+++ DATA EXCERPTS
/-- HUF.BUILD replaces its slot by the canonical codes of the lengths LENM[0 .. count−1]; Range, Table and Capacity as the
rule says, HUF_NODE_MAX being OPEN and counting the root (R193, R198, log 22). -/
def Obligations.HufBuild : Prop :=
  ∀ (s : State) (t : BitVec 4) (n : Word), s.Ready → s.arg0 = some n →
    (1024 < n.toNat → exec (.hufBuild t) s = .next (s.corrupted .range)) ∧
    ∀ bytes, n.toNat ≤ 1024 → memBytes s.lenm 0 n.toNat = some bytes →
      ((∃ b ∈ bytes, 32 < b.toNat) → exec (.hufBuild t) s = .next (s.corrupted .range)) ∧
      ((∀ b ∈ bytes, b.toNat ≤ 32) → 2 ^ 32 < kraftSum (bytes.map BitVec.toNat) →
        exec (.hufBuild t) s = .next (s.corrupted .table)) ∧
      ((∀ b ∈ bytes, b.toNat ≤ 32) → kraftSum (bytes.map BitVec.toNat) ≤ 2 ^ 32 →
        ∃ es es', canonicalCodes (bytes.map BitVec.toNat) = some es ∧ (∀ x, x ∈ es' ↔ x ∈ es) ∧
          exec (.hufBuild t) s = .next
            (if tooManyNodes Config.core es' then s.corrupted .capacity
              else { s with ht := s.ht.set t.toNat (some es') t.isLt }))

/-- The canonical assignment (R194): it fails exactly where the lengths break the Kraft inequality; else the entries are those
of the used symbols in order, the table is prefix-free, (a) symbols of one length get consecutive codes in symbol order,
(b) shorter codes, padded, are smaller, and each padded code is the sum of the shares of the code space that the symbols
before it, by length and then by index, take up, so that the first code is 0 and nothing is left open. -/
def Obligations.CanonicalAssignment : Prop :=
  ∀ lens : List Nat, (∀ l ∈ lens, l ≤ 32) → lens.length ≤ 1024 →
    (canonicalCodes lens = none ↔ 2 ^ 32 < kraftSum lens) ∧
    ∀ es, canonicalCodes lens = some es →
      LawfulTable es ∧
      es.map (fun e => (e.len, e.sym)) =
        (lens.zipIdx.filter fun x => x.1 != 0).map (fun x => (x.1, BitVec.ofNat 32 x.2)) ∧
      (∀ pre e mid e' post, es = pre ++ e :: mid ++ e' :: post → e.len = e'.len → (∀ x ∈ mid, x.len ≠ e.len) →
        e'.code = e.code + 1) ∧
      (∀ e ∈ es, ∀ e' ∈ es, e.len < e'.len → e.code * 2 ^ (32 - e.len) < e'.code * 2 ^ (32 - e'.len)) ∧
      (∀ e ∈ es, e.code * 2 ^ (32 - e.len) = kraftSum ((lens.zipIdx.filter fun x =>
        x.1 < e.len || x.1 == e.len && decide (x.2 < e.sym.toNat)).map (·.1)))

/-- HUF.DECODE walks the slot's table over the bits of the stream, with either bit source: the symbol reached and exactly the
bits of its path, WalkOff where no path goes on, UnexpectedEnd where the bits that the source can deliver end inside a code,
WalkOff on the empty table before any bit is read (R195 to R197). -/
def Obligations.HufDecode : Prop :=
  ∀ (s : State) (t : BitVec 4) (src : BitSource) (es : List HufEntry), s.Ready → s.ht[t.toNat]'t.isLt = some es →
    s.ReaderSet → s.WholeStream →
    exec (.hufDecode t src) s = .next (match walkBits es (s.deliverable src) with
      | .ok (sym, k) => { s.afterBits src k with res0 := some sym }
      | .error c => s.corrupted c)

/-- The round trip (R200): from lengths that respect the Kraft inequality, a stream that presents the path of a constructed
code makes HUF.DECODE return its symbol and consume exactly its bits. -/
def Obligations.HufRoundTrip : Prop :=
  ∀ (lens : List Nat) (es tbl : List HufEntry) (e : HufEntry) (s : State) (t : BitVec 4) (src : BitSource),
    (∀ l ∈ lens, l ≤ 32) → lens.length ≤ 1024 → canonicalCodes lens = some es → (∀ x, x ∈ tbl ↔ x ∈ es) → e ∈ es →
    s.Ready → s.ht[t.toNat]'t.isLt = some tbl → s.CanRead src e.len → pathBits e <+: s.bitStream →
    exec (.hufDecode t src) s = .next { s.afterBits src e.len with res0 := some e.sym }

/-! ## The adaptive tracker -/

/-- DHUF.INIT creates the model for 1..1024 symbols; DHUF.UPDATE applies the OPEN update for a symbol of the model, Index for
another; DHUF.MAXF delivers the OPEN maximum; before an initialisation they raise Unset
(spec/42_adaptive_huffman.md R221, R223, R224). -/
def Obligations.TrackerCommands : Prop :=
  ∀ (s : State) (a : Word), s.Ready → s.arg0 = some a →
    (1 ≤ a.toNat → a.toNat ≤ 1024 →
      exec .dhufInit s = .next { s with dhuf := some { nsym := a, tree := some (Config.core.dhufInit a.toNat) } }) ∧
    (a.toNat = 0 ∨ 1024 < a.toNat → exec .dhufInit s = .next (s.corrupted .range)) ∧
    (∀ n tree, s.dhuf = some { nsym := n, tree := some tree } → n ≠ 0#32 →
      (a.toNat < n.toNat →
        exec .dhufUpdate s = .next { s with dhuf := some { nsym := n, tree := some (Config.core.dhufUpdate tree a.toNat) } }) ∧
      (n.toNat ≤ a.toNat → exec .dhufUpdate s = .next (s.corrupted .index)) ∧
      exec .dhufMaxf s = .next { s with res0 := some (Config.core.dhufMaxF tree) }) ∧
    (∀ tree, s.dhuf = some { nsym := 0#32, tree := tree } →
      exec .dhufUpdate s = .next (s.corrupted .unset) ∧ exec .dhufMaxf s = .next (s.corrupted .unset))

/-- DHUF.DECODE walks the current OPEN code set exactly as HUF.DECODE walks a slot, and leaves the model as it is; before
an initialisation it raises Unset (R222). -/
def Obligations.TrackerDecode : Prop :=
  ∀ (s : State) (src : BitSource), s.Ready →
    (∀ n tree, s.dhuf = some { nsym := n, tree := some tree } → n ≠ 0#32 → s.ReaderSet → s.WholeStream →
      exec (.dhufDecode src) s = .next (match walkBits (Config.core.dhufCodes tree) (s.deliverable src) with
        | .ok (sym, k) => { s.afterBits src k with res0 := some sym }
        | .error c => s.corrupted c)) ∧
    (∀ tree, s.dhuf = some { nsym := 0#32, tree := tree } → exec (.dhufDecode src) s = .next (s.corrupted .unset))

/-! ## Move-to-front -/

/-- MTF.INIT sets its list to 0 .. n−1 for n up to 256; MTF.ACCESS returns the element at an index and moves it to the
front, Index beyond the list (spec/45_bzp2.md R290, R291). -/
def Obligations.MtfCommands : Prop :=
  ∀ (s : State) (l : MtfStore) (a : Word), s.Ready → s.arg0 = some a →
    (a.toNat ≤ 256 → exec (.mtfInit l) s = .next (match l with
      | .selectors => { s with mtf0 := some (List.range a.toNat) }
      | .data => { s with mtf1 := some (List.range a.toNat) })) ∧
    (256 < a.toNat → exec (.mtfInit l) s = .next (s.corrupted .range)) ∧
    ∀ xs, (match l with | .selectors => s.mtf0 | .data => s.mtf1) = some xs →
      (∀ front e back, xs = front ++ e :: back → a.toNat = front.length → exec (.mtfAccess l) s = .next (match l with
        | .selectors => { s with mtf0 := some (e :: front ++ back), res0 := some (toWord e) }
        | .data => { s with mtf1 := some (e :: front ++ back), res0 := some (toWord e) })) ∧
      (xs.length ≤ a.toNat → exec (.mtfAccess l) s = .next (s.corrupted .index))

/-! ## The LZW unit -/

/-- LZW.SETUP validates and sizes the dictionary, and leaves every other field of it without value (spec/44_blzw.md R263). -/
def Obligations.LzwSetup : Prop :=
  ∀ (s : State) (m n : Word), s.Ready → s.arg0 = some m → s.arg1 = some n →
    (m.toNat < 9 ∨ 20 < m.toNat → exec .lzwSetup s = .next (s.corrupted .header)) ∧
    (9 ≤ m.toNat → m.toNat ≤ 20 → n.toNat < 1 ∨ 65540 < n.toNat → exec .lzwSetup s = .next (s.corrupted .range)) ∧
    (9 ≤ m.toNat → m.toNat ≤ 20 → 1 ≤ n.toNat → n.toNat ≤ 65540 → exec .lzwSetup s = .next
      { s with
        lzw := { maxBits := some m.toNat, stackLength := some n, codeBits := none, freeIndex := none, prevCode := none,
                 newCode := none, prefixes := [], suffixes := [], stack := s.lzw.stack, stackPos := s.lzw.stackPos } })

/-- LZW.RESTART restores a code width of 9 and 259 entries, reads the first code with 9 bits and writes it as a literal;
256..258 are Reserved there, a greater code is Index, a full output is Overrun, and a stream that ends before the 9 bits is
UnexpectedEnd (R265). Without LZW.SETUP, which gives maxBits its value, it raises Unset
(spec/70_reset_and_hazards.md R506), before any of these by the model's choice (log 13). -/
def Obligations.LzwRestart : Prop :=
  (∀ s : State, s.Ready → s.lzw.maxBits = none → exec .lzwRestart s = .next (s.corrupted .unset)) ∧
  ∀ (s : State) (m : Nat), s.Ready → s.lzw.maxBits = some m →
    (s.ReaderSet → s.WholeStream → ¬ s.CanRead .group8 9 →
      exec .lzwRestart s = .next (s.corrupted .unexpectedEnd)) ∧
    ∀ c, s.CanRead .group8 9 → c = bitsValue (s.bitStream.take 9) →
      (256 ≤ c → c ≤ 258 → exec .lzwRestart s = .next (s.corrupted .reserved)) ∧
      (259 ≤ c → exec .lzwRestart s = .next (s.corrupted .index)) ∧
      (c < 256 → ∀ f, s.fwr = some f →
        (f.stop.toNat ≤ f.pos.toNat → exec .lzwRestart s = .next (s.corrupted .overrun)) ∧
        (f.pos.toNat < f.stop.toNat → ∃ raw stack,
          exec .lzwRestart s = .next
            { s.afterBits .group8 9 with
              raw := raw, fwr := some { start := f.start, pos := f.pos + 1, stop := f.stop },
              lzw := { s.lzw with
                codeBits := some 9, freeIndex := some 259, prevCode := some (toWord c), newCode := some (toWord c),
                stack := stack, stackPos := some 0 } } ∧
          ∀ k, storeRead raw k = if k = f.pos.toNat then some (truncByte c) else storeRead s.raw k))

/-- LZW.STEP on a code up to the next free index (R264, R266): the string of the code, or, for the next free index, the
previous string and its own first byte, goes to the output; while space remains the dictionary gains the entry that pairs the
previous code with the string's first byte; the code becomes the previous code. Capacity where the string of the code (of
the previous code, for the next free index) is longer than stackLength, which is found before a byte is written; Overrun
where the output has no room for all of it; Index where the next free index follows a code that a full dictionary did not
take. -/
def Obligations.LzwStep : Prop :=
  ∀ (s : State) (f : Fwr) (n m free code : Nat) (prev first len : Word),
    s.Ready → LzwForm s.lzw → s.fwr = some f → f.pos.toNat ≤ f.stop.toNat → s.lzw.codeBits = some n →
    s.lzw.maxBits = some m → s.lzw.freeIndex = some free → s.lzw.prevCode = some prev → s.lzw.newCode = some first →
    s.lzw.stackLength = some len → n ≤ 32 → s.CanRead .group8 n → code = bitsValue (s.bitStream.take n) →
    code ≠ 256 → code ≠ 257 → code ≠ 258 → code ≤ free →
    (code = free → free ≤ prev.toNat → exec .lzwStep s = .next (s.corrupted .index)) ∧
    ∀ old string : List Byte,
      (code < free ∧ lzwString s.lzw free code = some old ∧ string = old ∨
        code = free ∧ prev.toNat < free ∧ lzwString s.lzw free prev.toNat = some old ∧
          string = old ++ [truncByte first.toNat]) →
      (len.toNat < old.length → exec .lzwStep s = .next (s.corrupted .capacity)) ∧
      (old.length ≤ len.toNat → f.stop.toNat < f.pos.toNat + string.length →
        exec .lzwStep s = .next (s.corrupted .overrun)) ∧
      (old.length ≤ len.toNat → f.pos.toNat + string.length ≤ f.stop.toNat →
        ∃ t, exec .lzwStep s = .next t ∧ Changes [.dictionary, .reader, .writer, .output, .result] s t ∧
          t.res0 = some (toWord code) ∧
          (t.fcur, t.bitsAcc, t.bitsCnt) =
            ((s.afterBits .group8 n).fcur, (s.afterBits .group8 n).bitsAcc, (s.afterBits .group8 n).bitsCnt) ∧
          WroteForward f string s t ∧ t.lzw.codeBits = some n ∧ t.lzw.maxBits = some m ∧
          t.lzw.stackLength = some len ∧ t.lzw.prevCode = some (toWord code) ∧
          (∃ b, string[0]? = some b ∧ t.lzw.newCode = some (b.setWidth 32) ∧
            (free < 2 ^ m → t.lzw.freeIndex = some (free + 1) ∧
              (∀ k, storeRead t.lzw.prefixes k = if k = free - 259 then some prev else storeRead s.lzw.prefixes k) ∧
              (∀ k, storeRead t.lzw.suffixes k = if k = free - 259 then some b else storeRead s.lzw.suffixes k)) ∧
            (2 ^ m ≤ free → t.lzw.freeIndex = some free ∧ t.lzw.prefixes = s.lzw.prefixes ∧
              t.lzw.suffixes = s.lzw.suffixes)))

/-- The codes of LZW.STEP that write no string of the dictionary (R266): 256 is Reserved, 257 runs LZW.RESTART on the bits
that follow, 258 widens the code by one bit without a check against maxBits, and a code above the next free index is Index;
a width that has grown above 32 is Range before any bit is read. -/
def Obligations.LzwControlCodes : Prop :=
  ∀ (s : State) (n : Nat), s.Ready → s.lzw.codeBits = some n →
    (32 < n → exec .lzwStep s = .next (s.corrupted .range)) ∧
    ∀ code, n ≤ 32 → s.CanRead .group8 n → code = bitsValue (s.bitStream.take n) →
      (code = 256 → exec .lzwStep s = .next (s.corrupted .reserved)) ∧
      (code = 257 → ∀ t, exec .lzwRestart (s.afterBits .group8 n) = .next t →
        exec .lzwStep s = .next (if t.status.faulted then t else { t with res0 := some 257#32 })) ∧
      (code = 258 → exec .lzwStep s = .next
        { s.afterBits .group8 n with lzw := { s.lzw with codeBits := some (n + 1) }, res0 := some 258#32 }) ∧
      (∀ free, s.lzw.freeIndex = some free → 259 ≤ code → free < code → exec .lzwStep s = .next (s.corrupted .index))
++++++
**TASK INSTRUCTIONS:** A single figure, the number of lines above with the word "previous", is the whole answer.

**RESPONSE AREA:** 3